Ok, not fully following here, what you mean with "make them available to the 
scanner". From what I can tell, I must in either case have patterns that 
catches the comments(perhaps that's what you mean with "make them 
available"); what I then do, if I return tokens, is another matter AFAICT.

>
>  > the YYERROR macro, and the error function.
>
> There is nothing wrong with defining a token, but not allowing it in
> the grammar.  Just return it when there is a comment (and you don't
> want them), then you'll have the expected result: a parser error.
>
>  > The problem I see if I let Flex return a COMMENT token and add a
>  > non-terminal in the Bison grammar to implement the checking, is how
>  > to make it play well with the other rules -- the token gets in the
>  > way.
>
> Of course you must not try to use the token COMMENT when comment are
> valid, just discard them.

Again a bit confused by the wording; tokens must first exist in order to be 
able to discard them, is my thinking. Perhaps you mean that "by discarding 
them" that the scanner never returns them at all.

So, to see if I've understood you correctly, you suggest that:

1. The (Bison) parser have no knowledge about COMMENT tokens(e.g no rules), 
except that it merely declares the token.

2. The (Flex) scanner has patterns that matches the comments, combined with 
that the scanner have business logic that decides whether to return a COMMENT 
token or not(and the former leading to a syntax error since the parser can't 
handle it).

Hm, then have error handling been placed in the scanner, which confuses me 
with respect to "You can easily make them available to the scanner. And in 
fact, you probably should, to have a clean, pure, interface bw the 
two."(assuming my interpretation is correct).


Cheers,

Frans


___
Help-bison@gnu.org http://lists.gnu.org/mailman/listinfo/help-bison


Re: "Eating" comments: not with Flex but with Bison

2005-06-14 Thread Kelly Leahy
Frans,

If I understand you correctly, you want to know
whether comments were in the source, but you don't
care about the exact contents of the comments, right?

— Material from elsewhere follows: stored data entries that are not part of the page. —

theorem ssiReading_inCycle (h : InCycle z s) : InCycle z (ssiReading x1 x2 x3 s) := by
  unfold ssiReading
  try dsimp only
  repeat' first
      | (intro _) | (with_reducible assumption) | (with_reducible apply modEnc_inCycle) | (with_reducible apply count_inCycle)
      | (with_reducible apply ffyCountLoad_inCycle) | (with_reducible apply ssiFrameError_inCycle)
      | (with_reducible apply countMove_inCycle) | (with_reducible exact InCycle.upd (by assumption) rfl rfl)
      | (with_reducible apply InCycle.ite)
      | (with_reducible refine InCycle.upd ?_ rfl rfl <;> first
          | (with_reducible apply modEnc_inCycle) | (with_reducible apply count_inCycle)
          | (with_reducible apply ffyCountLoad_inCycle) | (with_reducible apply ssiFrameError_inCycle)
          | (with_reducible apply countMove_inCycle))
      | split

theorem ssiStart_inCycle (h : InCycle z s) : InCycle z (ssiStart x1 s) := by
  unfold ssiStart
  try dsimp only
  repeat' first
      | (intro _) | (with_reducible assumption) | (with_reducible apply modEnc_inCycle)
      | (with_reducible exact InCycle.upd (by assumption) rfl rfl) | (with_reducible apply InCycle.ite)
      | (with_reducible refine InCycle.upd ?_ rfl rfl <;> first
          | (with_reducible apply modEnc_inCycle))
      | split

theorem ssiComplete_inCycle (h : InCycle z s) : InCycle z (ssiComplete x1 x2 x3 x4 s) := by
  unfold ssiComplete
  try dsimp only
  repeat' first
      | (intro _) | (with_reducible assumption) | (with_reducible apply modEnc_inCycle)
      | (with_reducible apply ssiFrameError_inCycle) | (with_reducible apply ssiReading_inCycle)
      | (with_reducible exact InCycle.upd (by assumption) rfl rfl) | (with_reducible apply InCycle.ite)
      | (with_reducible refine InCycle.upd ?_ rfl rfl <;> first
          | (with_reducible apply modEnc_inCycle) | (with_reducible apply ssiFrameError_inCycle)
          | (with_reducible apply ssiReading_inCycle))
      | split

theorem startMeasure_inCycle (h : InCycle z s) : InCycle z (startMeasure x1 s) := by
  unfold startMeasure
  try dsimp only
  repeat' first
      | (intro _) | (with_reducible assumption) | (with_reducible apply modEnc_inCycle)
      | (with_reducible exact InCycle.upd (by assumption) rfl rfl) | (with_reducible apply InCycle.ite)
      | (with_reducible refine InCycle.upd ?_ rfl rfl <;> first
          | (with_reducible apply modEnc_inCycle))
      | split

theorem ssiMeasured_inCycle (h : InCycle z s) : InCycle z (ssiMeasured x1 x2 s) := by
  unfold ssiMeasured
  try dsimp only
  repeat' first
      | (intro _) | (with_reducible assumption) | (with_reducible apply irq_inCycle) | (with_reducible apply modEnc_inCycle)
      | (with_reducible exact InCycle.upd (by assumption) rfl rfl) | (with_reducible apply InCycle.ite)
      | (with_reducible refine InCycle.upd ?_ rfl rfl <;> first
          | (with_reducible apply irq_inCycle) | (with_reducible apply modEnc_inCycle))
      | split

theorem indexLatch_inCycle (h : InCycle z s) : InCycle z (indexLatch x1 s) := by
  unfold indexLatch
  try dsimp only
  repeat' first
      | (intro _) | (with_reducible assumption) | (with_reducible apply modEnc_inCycle) | (with_reducible apply count_inCycle)
      | (with_reducible apply irq_inCycle) | (with_reducible exact InCycle.upd (by assumption) rfl rfl)
      | (with_reducible apply InCycle.ite)
      | (with_reducible refine InCycle.upd ?_ rfl rfl <;> first
          | (with_reducible apply modEnc_inCycle) | (with_reducible apply count_inCycle) | (with_reducible apply irq_inCycle))
      | split

theorem readLatch_inCycle (h : InCycle z s) : InCycle z (readLatch x1 x2 s).2 := by
  unfold readLatch
  try dsimp only
  repeat' first
      | (intro _) | (with_reducible assumption) | (with_reducible apply modEnc_inCycle)
      | (with_reducible exact InCycle.upd (by assumption) rfl rfl) | (with_reducible apply InCycle.ite)
      | (with_reducible refine InCycle.upd ?_ rfl rfl <;> first
          | (with_reducible apply modEnc_inCycle))
      | split

theorem readLatchT_inCycle (h : InCycle z s) : InCycle z (readLatchT x1 x2 s).2 := by
  unfold readLatchT
  try dsimp only
  repeat' first
      | (intro _) | (with_reducible assumption) | (with_reducible apply modEnc_inCycle)
      | (with_reducible exact InCycle.upd (by assumption) rfl rfl) | (with_reducible apply InCycle.ite)
      | (with_reducible refine InCycle.upd ?_ rfl rfl <;> first
          | (with_reducible apply modEnc_inCycle))
      | split

theorem writeClrfault_inCycle (h : InCycle z s) : InCycle z (writeClrfault x1 s) := by
  unfold writeClrfault
  try dsimp only
  repeat' first
      | (intro _) | (with_reducible assumption) | (with_reducible apply recordErr_inCycle)
      | (with_reducible apply ffyRefresh_inCycle) | (with_reducible apply modEnc_inCycle)
      | (with_reducible exact InCycle.upd (by assumption) rfl rfl) | (with_reducible apply InCycle.ite)
      | (with_reducible refine InCycle.upd ?_ rfl rfl <;> first
          | (with_reducible apply recordErr_inCycle) | (with_reducible apply ffyRefresh_inCycle)
          | (with_reducible apply modEnc_inCycle))
      | split

theorem errorWindow_inCycle (h : InCycle z s) : InCycle z (errorWindow x1 s) := by
  unfold errorWindow
  try dsimp only
  repeat' first
      | (intro _) | (with_reducible assumption) | (with_reducible apply modEnc_inCycle)
      | (with_reducible exact InCycle.upd (by assumption) rfl rfl) | (with_reducible apply InCycle.ite)
      | (with_reducible refine InCycle.upd ?_ rfl rfl <;> first
          | (with_reducible apply modEnc_inCycle))
      | split

theorem emulatedCount_inCycle (h : InCycle z s) : InCycle z (emulatedCount x1 s) := by
  unfold emulatedCount
  try dsimp only
  repeat' first
      | (intro _) | (with_reducible assumption) | (with_reducible apply modEnc_inCycle)
      | (with_reducible exact InCycle.upd (by assumption) rfl rfl) | (with_reducible apply InCycle.ite)
      | (with_reducible refine InCycle.upd ?_ rfl rfl <;> first
          | (with_reducible apply modEnc_inCycle))
      | split

theorem encCutOff_inCycle (h : InCycle z s) : InCycle z (encCutOff x1 s) := by
  unfold encCutOff
  try dsimp only
  repeat' first
      | (intro _) | (with_reducible assumption) | (with_reducible apply modEnc_inCycle) | (with_reducible apply haLate_inCycle)
      | (with_reducible exact InCycle.upd (by assumption) rfl rfl) | (with_reducible apply InCycle.ite)
      | (with_reducible refine InCycle.upd ?_ rfl rfl <;> first
          | (with_reducible apply modEnc_inCycle) | (with_reducible apply haLate_inCycle))
      | split

theorem countLoad_inCycle (h : InCycle z s) : InCycle z (countLoad x1 x2 s) := by
  unfold countLoad
  try dsimp only
  repeat' first
      | (intro _) | (with_reducible assumption) | (with_reducible apply modEnc_inCycle) | (with_reducible apply count_inCycle)
      | (with_reducible apply lineEvent_inCycle) | (with_reducible apply ffyCountLoad_inCycle)
      | (with_reducible apply ffyLineEvent_inCycle) | (with_reducible exact InCycle.upd (by assumption) rfl rfl)
      | (with_reducible apply InCycle.ite)
      | (with_reducible refine InCycle.upd ?_ rfl rfl <;> first
          | (with_reducible apply modEnc_inCycle) | (with_reducible apply count_inCycle)
          | (with_reducible apply lineEvent_inCycle) | (with_reducible apply ffyCountLoad_inCycle)
          | (with_reducible apply ffyLineEvent_inCycle))
      | split

theorem hostCount_inCycle (h : InCycle z s) : InCycle z (hostCount x1 s) := by
  unfold hostCount
  try dsimp only
  repeat' first
      | (intro _) | (with_reducible assumption) | (with_reducible apply modEnc_inCycle) | (with_reducible apply count_inCycle)
      | (with_reducible apply countMove_inCycle) | (with_reducible exact InCycle.upd (by assumption) rfl rfl)
      | (with_reducible apply InCycle.ite)
      | (with_reducible refine InCycle.upd ?_ rfl rfl <;> first
          | (with_reducible apply modEnc_inCycle) | (with_reducible apply count_inCycle)
          | (with_reducible apply countMove_inCycle))
      | split

theorem encSync_inCycle (h : InCycle z s) : InCycle z (encSync x1 x2 s) := by
  unfold encSync
  try dsimp only
  repeat' first
      | (intro _) | (with_reducible assumption) | (with_reducible apply hostCount_inCycle)
      | (with_reducible apply countLoad_inCycle) | (with_reducible apply modEnc_inCycle)
      | (with_reducible apply setReg_inCycle) | (with_reducible apply count_inCycle) | (with_reducible apply irqIf_inCycle)
      | (with_reducible exact InCycle.upd (by assumption) rfl rfl) | (with_reducible apply InCycle.ite)
      | (with_reducible refine InCycle.upd ?_ rfl rfl <;> first
          | (with_reducible apply hostCount_inCycle) | (with_reducible apply countLoad_inCycle)
          | (with_reducible apply modEnc_inCycle) | (with_reducible apply setReg_inCycle)
          | (with_reducible apply count_inCycle) | (with_reducible apply irqIf_inCycle))
      | split

theorem encSyncAll_inCycle (h : InCycle z s) : InCycle z (encSyncAll x1 s) := by
  unfold encSyncAll
  try dsimp only
  repeat' first
      | (with_reducible apply ssiStart_inCycle) | (intro _) | (with_reducible assumption) | (with_reducible apply forEach_inCycle)
      | (with_reducible apply encSync_inCycle) | (with_reducible exact InCycle.upd (by assumption) rfl rfl)
      | (with_reducible apply InCycle.ite)
      | (with_reducible refine InCycle.upd ?_ rfl rfl <;> first
          | (with_reducible apply ssiStart_inCycle)
          | (with_reducible apply forEach_inCycle) | (with_reducible apply encSync_inCycle))
      | split

theorem resetEnc_inCycle (h : InCycle z s) : InCycle z (resetEnc x1 s) := by
  unfold resetEnc
  try dsimp only
  repeat' first
      | (intro _) | (with_reducible assumption) | (with_reducible apply countLoad_inCycle)
      | (with_reducible apply ffyRefresh_inCycle) | (with_reducible apply modEnc_inCycle)
      | (with_reducible exact InCycle.upd (by assumption) rfl rfl) | (with_reducible apply InCycle.ite)
      | (with_reducible refine InCycle.upd ?_ rfl rfl <;> first
          | (with_reducible apply countLoad_inCycle) | (with_reducible apply ffyRefresh_inCycle)
          | (with_reducible apply modEnc_inCycle))
      | split

theorem encWritten_inCycle (h : InCycle z s) : InCycle z (encWritten x1 x2 x3 x4 s) := by
  unfold encWritten
  try dsimp only
  repeat' first
      | (intro _) | (with_reducible assumption) | (with_reducible apply modEnc_inCycle)
      | (with_reducible exact InCycle.upd (by assumption) rfl rfl) | (with_reducible apply InCycle.ite)
      | (with_reducible refine InCycle.upd ?_ rfl rfl <;> first
          | (with_reducible apply modEnc_inCycle))
      | split

theorem writeEncCmd_inCycle (h : InCycle z s) : InCycle z (writeEncCmd x1 x2 s) := by
  unfold writeEncCmd
  try dsimp only
  repeat' first
      | (intro _) | (with_reducible assumption) | (with_reducible apply writeClrfault_inCycle)
      | (with_reducible apply startMeasure_inCycle) | (with_reducible apply modEnc_inCycle)
      | (with_reducible exact InCycle.upd (by assumption) rfl rfl) | (with_reducible apply InCycle.ite)
      | (with_reducible refine InCycle.upd ?_ rfl rfl <;> first
          | (with_reducible apply writeClrfault_inCycle) | (with_reducible apply startMeasure_inCycle)
          | (with_reducible apply modEnc_inCycle))
      | split

end Sys2Proof.Machine
end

If this is the case, how much do you need to know
about the comments?  Do you need, for instance, the
line number on which they appeared, and the location,
or just that they were there?

You said that it is an error to have comments in some
of your source files.  How do you want the error
message to look?  Should it just say "comments not
allowed in xxx source", or should it output one error
message for each comment, along with location info as
mentioned above?

If all you need to do is know whether comments existed
(anywhere) in the source, just have your lexer set a
flag (for every comment it sees) and never reset this
flag for a given source file.  Then, when you are
finished parsing, raise an error about the comments. 
If parsing is too intensive to do this, then add a
step in the yyparse to reject the parse at first sign
of this flag being set.

If you need to know where the comments occurred, you
can do this one of several ways.  You could, for
instance, keep some sort of list of the comments and
their locations in the lexer (accessible to the
parser), or you could add comment information to your
token type and wrap your yylex function with another
function that is used by the parser instead of yylex. 
This function can call yylex and if it gets your
COMMENT token, push it on a local stack.  Then, call
yylex again.  Another COMMENT, push it again.  Keep
going until you get a non-COMMENT, and then attach the
stack to the non-COMMENT node and pass it back.

Kelly



___
Help-bison@gnu.org http://lists.gnu.org/mailman/listinfo/help-bison


Re: "Eating" comments: not with Flex but with Bison

2005-06-14 Thread Tim Van Holder
Frans Englich wrote:
> On Tuesday 14 June 2005 11:36, Akim Demaille wrote:
> 
>"Frans" == Frans Englich <[EMAIL PROTECTED]> writes:
>>
>> >
>> > I would prefer to do this at the Bison/Parser level because it is
>> > convenient: I have access to various information passed to the
>> > parse function,
>>
>>You can easily make them available to the scanner.  And in fact, you
>>probably should, to have a clean, pure, interface bw the two.
> 
> 
> Ok, not fully following here, what you mean with "make them available to the 
> scanner". 
> [snip]
> Hm, then have error handling been placed in the scanner, which confuses me 
> with respect to "You can easily make them available to the scanner. And in 
> fact, you probably should, to have a clean, pure, interface bw the 
> two."(assuming my interpretation is correct).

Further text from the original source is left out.